The judicial review into alleged racial bias in the MRCGP exam brought by an international doctors’ group will begin at the High Court on 8 April, Pulse has learnt.

Dr Ramesh Mehta, chair of the British Association of Physicians of Indian Origin (BAPIO) which is taking the legal action, confirmed the review is scheduled for 8 April and will last for three days.

BAPIO is being represented by Karon Monaghan QC, a barrister specialising in equality and human rights law who previously advised the Government’s women and equality unit on the Discrimination Law Review which preceded the Equality Act 2010.

The judicial review will look at claims from BAPIO that the RCGP is ‘directly racially discriminating’ against some groups of candidates through the MRCGP exam, and whether the assessment should be declared unlawful.

The RCGP says the claims ‘have no merit’, and that there is no evidence that examiners mark people from ethnic minorities differently simply because of their ethnicity.

Dr Mehta said: ‘We have a QC – Karon Monaghan, who is one of the top barristers – who will represent our case. There will be no witnesses but we will provide a written statement.’

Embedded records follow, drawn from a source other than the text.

-- ==== Sys2Proof/Machine/Flags.lean ====
section
/-! DEFINITION. The block has no flag and no condition code (10_state.md R22). Its two condition values are results of a
request: the acknowledgment test (41_i2c.md R190, R206) and the status (60_exceptions.md R300, R301). -/

namespace Sys2Proof.Machine

/-- `acked(r) = (r[0] = 0)`: bits 7..1 are ignored (R190). -/
def acked (r : Byte) : Bool := !r.getLsbD 0

/-- The status of a request (R16). -/
inductive Status where
  | ok
  | invalidArgument
  | protocolNack
  | transportFailure
  deriving DecidableEq, Repr

/-- The 2-bit status code (R301). -/
def Status.code (st : Status) : BitVec 2 :=
  match st with
  | .ok => 0
  | .invalidArgument => 1
  | .protocolNack => 2
  | .transportFailure => 3

/-- The status of an error (R301). -/
def Error.status (e : Error) : Status :=
  match e with
  | .invalidArgument => .invalidArgument
  | .protocolNack _ => .protocolNack
  | .transportFailure => .transportFailure

/-- The value an error records: `k` for a ProtocolNack, nothing else (R301). -/
def Error.recorded (e : Error) : Option Nat :=
  match e with
  | .invalidArgument => none
  | .protocolNack k => some k
  | .transportFailure => none

/-- The status a request ended with, if one has ended (R300). -/
def Response.status (r : Response) : Option Status :=
  match r with
  | .awaiting => none
  | .ok _ => some .ok
  | .error e => some e.status

/-- The lowest index `j` of a response byte that is checked and not an acknowledgment (R203, R204). -/
def firstNack (checked : Nat → Bool) (j : Nat) (rs : Bytes) : Option Nat :=
  match rs with
  | [] => none
  | r :: rest => if checked j && !acked r then some j else firstNack checked (j + 1) rest

end Sys2Proof.Machine
end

The legal case began back in February last year, after BAPIO failed to come to any agreement with the RCGP and the GMC about addressing high failure rates among international medical graduates in the clinical skills assessment (CSA) part of the exam.

Dr Krishna Kasareneni, chair of the GPC’s GP trainees subcommittee, confirmed to Pulse the BMA is in the process of gathering evidence in support of BAPIO’s case, as well as helping to fund the legal action.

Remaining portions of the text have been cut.